Author’s solution can be found above.
Tester’s solution can be found above.

1 Like

Here’s a much simpler solution . Think of it like this -

You have M balls and you have to distribute them into n boxes such that each box gets atleast one ball. What is the number of ways you can do this ? After a bit of thinking you will come up with an answer as C(M-1,N-1). (Here C(a,b) represents number of Combinations of a items taken b at a time.)

Example-

5 2 1 2 1

babababa

Now relate this problem with the above Contest Problem .

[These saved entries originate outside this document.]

-- ==== Sys2Proof/Certificates/Slice0/Obligations.lean ====
section
/-!
DEFINITION. The statements about the model: one per group of commands or per rule of the whole machine.
-/
open Sys2Proof Sys2Proof.Machine

/-- A register read or write acts on the register the control address names, in the view and bank of its requester. -/
def Obligations.RegisterAccessCommands : Prop :=
  (∀ (r : Requester) (addr : BitVec 40) (v : Word) (s : State),
      requesterUp r s = true →
      exec (.registerWrite r addr v) s = .next (settle (emit (.access (writeReg r addr.toNat v s).1 0) (writeReg r addr.toNat v s).2))) ∧
  (∀ (t : Nat) (rd rs1 rs2 : BitVec 6) (c : TineCtx) (s : State),
      TineReady s t c 1 →
      c.system = true →
      badReg rs1 = false →
      (tineReg c rs1).toNat < 2 ^ 40 →
      addrName (tineReg c rs1).toNat ≠ .bad →
      badReg rd = false →
      badReg rs2 = false →
      (exec (.rreg t rd rs1 0) s = .next (tineWrite t 1 rd (readAccess (.sysTine t) (tineReg c rs1).toNat s).2.1 c (readAccess (.sysTine t) (tineReg c rs1).toNat s).2.2) ∧
       exec (.wreg t 0 rs1 rs2) s = .next (settle (writeReg (.sysTine t) (tineReg c rs1).toNat (tineReg c rs2) (putTine t { c with pc := c.pc + 4 } s)).2))) ∧
  (∀ (q : MgmtReq) (x : MgmtSess) (addr : BitVec 40) (s : State),
      MgmtReady s q x rObserve →
      exec (.regRead q addr) s = .next (mgmtReply q (readAccess (.mgmt q.port) addr.toNat (mgmtTake q x s)).1 (.word (readAccess (.mgmt q.port) addr.toNat (mgmtTake q x s)).2.1) (readAccess (.mgmt q.port) addr.toNat (mgmtTake q x s)).2.2)) ∧
  (∀ (q : MgmtReq) (x : MgmtSess) (addr : BitVec 40) (v : Word) (r : Reg) (d : Die) (s : State),
      MgmtReady s q x rConfigure →
      addrName addr.toNat = .reg r d →
      mgmtMayWrite addr.toNat = true →
      exec (.regWrite q addr v) s = .next (mgmtReply q (writeReg (.mgmt q.port) addr.toNat v (mgmtTake q x s)).1 .none (writeReg (.mgmt q.port) addr.toNat v (mgmtTake q x s)).2))

/-- A commit whose checks pass locks, validates and applies the masked shadows; a scheduled one waits for its time; a cancel ends it. -/
def Obligations.CommitCommands : Prop :=
  (∀ (y : Yoke) (r : Requester) (gen mask tag : Nat) (silent : List Nat) (s : State),
      planesRun s = true →
      requesterUp r s = true →
      (exec (.cfgCommit y r gen mask tag silent) s = .next (settle (commitStart y (planeOf r) gen mask tag none silent none none s)) ∧
       exec (.scheduledCommit y r gen mask tag silent) s = .next (commitStart y (planeOf r) gen mask tag (some (live s .CFG_COMMIT_AT (.yoke y)).toNat) silent none none s) ∧
       exec (.commitCancel r gen tag) s = .next (commitCancel (planeOf r) gen tag s).2)) ∧
  (∀ (s : State) (p : PendingCommit) (d : Die) (l : List Die),
      planesRun s = true →
      s.cfg.pendingC = some p →
      p.silent = d :: l →
      p.failed = none →
      p.sentAt + 3000 ≤ ktb s →
      exec .commitAnswerTimeout s = .next (commitEnd .timeout (setFailDie d s))) ∧
  (∀ (s : State) (p : PendingCommit),
      planesRun s = true →
      s.cfg.pendingC = some p →
      p.scheduled = true →
      p.silent = [] →
      p.failed = none →
      p.applyAt ≤ ktb s →
      exec .commitApplyAt s = .next (settle (commitEnd .ok (commitApply p.gen p.mask s)))) ∧
  (∀ (sq cid : Nat) (b : List Byte) (t : State) (s : State),
      Served s sq →
      sq = 0 →
      configLenOk b = true →
      configWrites ((List.range (b.length / 16)).map (configEntry b)) 0 s = (none, t) →
      exec (.configWrite sq cid b) s = .next (postCqe sq cid .ok 0 0 t)) ∧
  (∀ (sq cid : Nat) (b bs : List Byte) (t : State) (s : State),
      Served s sq →
      sq = 0 →
      configLenOk b = true →
      configReads (firmwareTine s) ((List.range (b.length / 16)).map (configEntry b)) 0 s = (bs, none, t) →
      exec (.configRead sq cid b) s = .next (postCqe sq cid .ok 0 0 (emit (.hostData sq cid bs) t))) ∧
  (∀ (sq cid gen mask tag : Nat) (silent : List Nat) (s : State),
      Served s sq →
      sq = 0 →
      (s.ckp.yokes.get s.ckp.primary).issuing = true →
      exec (.configCommit sq cid false gen mask 0 false tag silent) s = .next (settle (commitStart s.ckp.primary .control gen mask (tag % 256) none silent (some (sq, cid)) none s))) ∧
  (∀ (q : MgmtReq) (x : MgmtSess) (gen mask tag : Nat) (at_ : Option Nat) (silent : List Nat) (s : State),
      MgmtReady s q x rConfigure →
      planesRun s = true →
      exec (.mgmtConfigCommit q gen mask at_ false tag silent) s = .next (tellScheduled (commitStart s.ckp.primary .management gen mask (tag % 256) at_ silent none (some q) (mgmtTake q x s)))) ∧
  (∀ (q : MgmtReq) (x : MgmtSess) (y : Yoke) (s : State),
      MgmtReady s q x rConfigure →
      (exec (.reset q 1 y) s = .next (systemReset .management (mgmtReply q .ok .none (mgmtTake q x s))) ∧
       exec (.reset q 2 y) s = .next (mgmtReset y (mgmtReply q .ok .none (mgmtTake q x s)))))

So in the string G (in the example provided above) you have 4 places where there is ‘a’ and you have 5 ‘a’ in your hand to distribute them . Thus 5 ‘a’ has to be distributed among 4 places such that each place has atleast 1 ‘a’ . In how many ways can you do this ? C(5-1,4-1) = C(4,3)

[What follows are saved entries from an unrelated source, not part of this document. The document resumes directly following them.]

-- ==== Sys2Proof/Laws/Exec.lean ====
section
/-!
SUPPORT. One lemma per command: exec of it is its meaning, so that no proof unfolds the dispatch of all commands.
-/
namespace Sys2Proof.Machine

Similarly find for e,i,o,u and take their product . Remember to Keep the Mod.

Edge
But what if you have M balls and no places to keep it … for this nothing is to be multiplied with the product. i.e. you dont need to find C(M-1,0) coz it will be 1
If the number of places is 1 and the number of balls is also 1 ? in this case also you dont need to find the number of combinations as it will be 1 only . i.e. C(1,1)=1

So you only need to C(a,b) for this whose a>=1 && b>=2 .

(This has been done to reduce the number of computations).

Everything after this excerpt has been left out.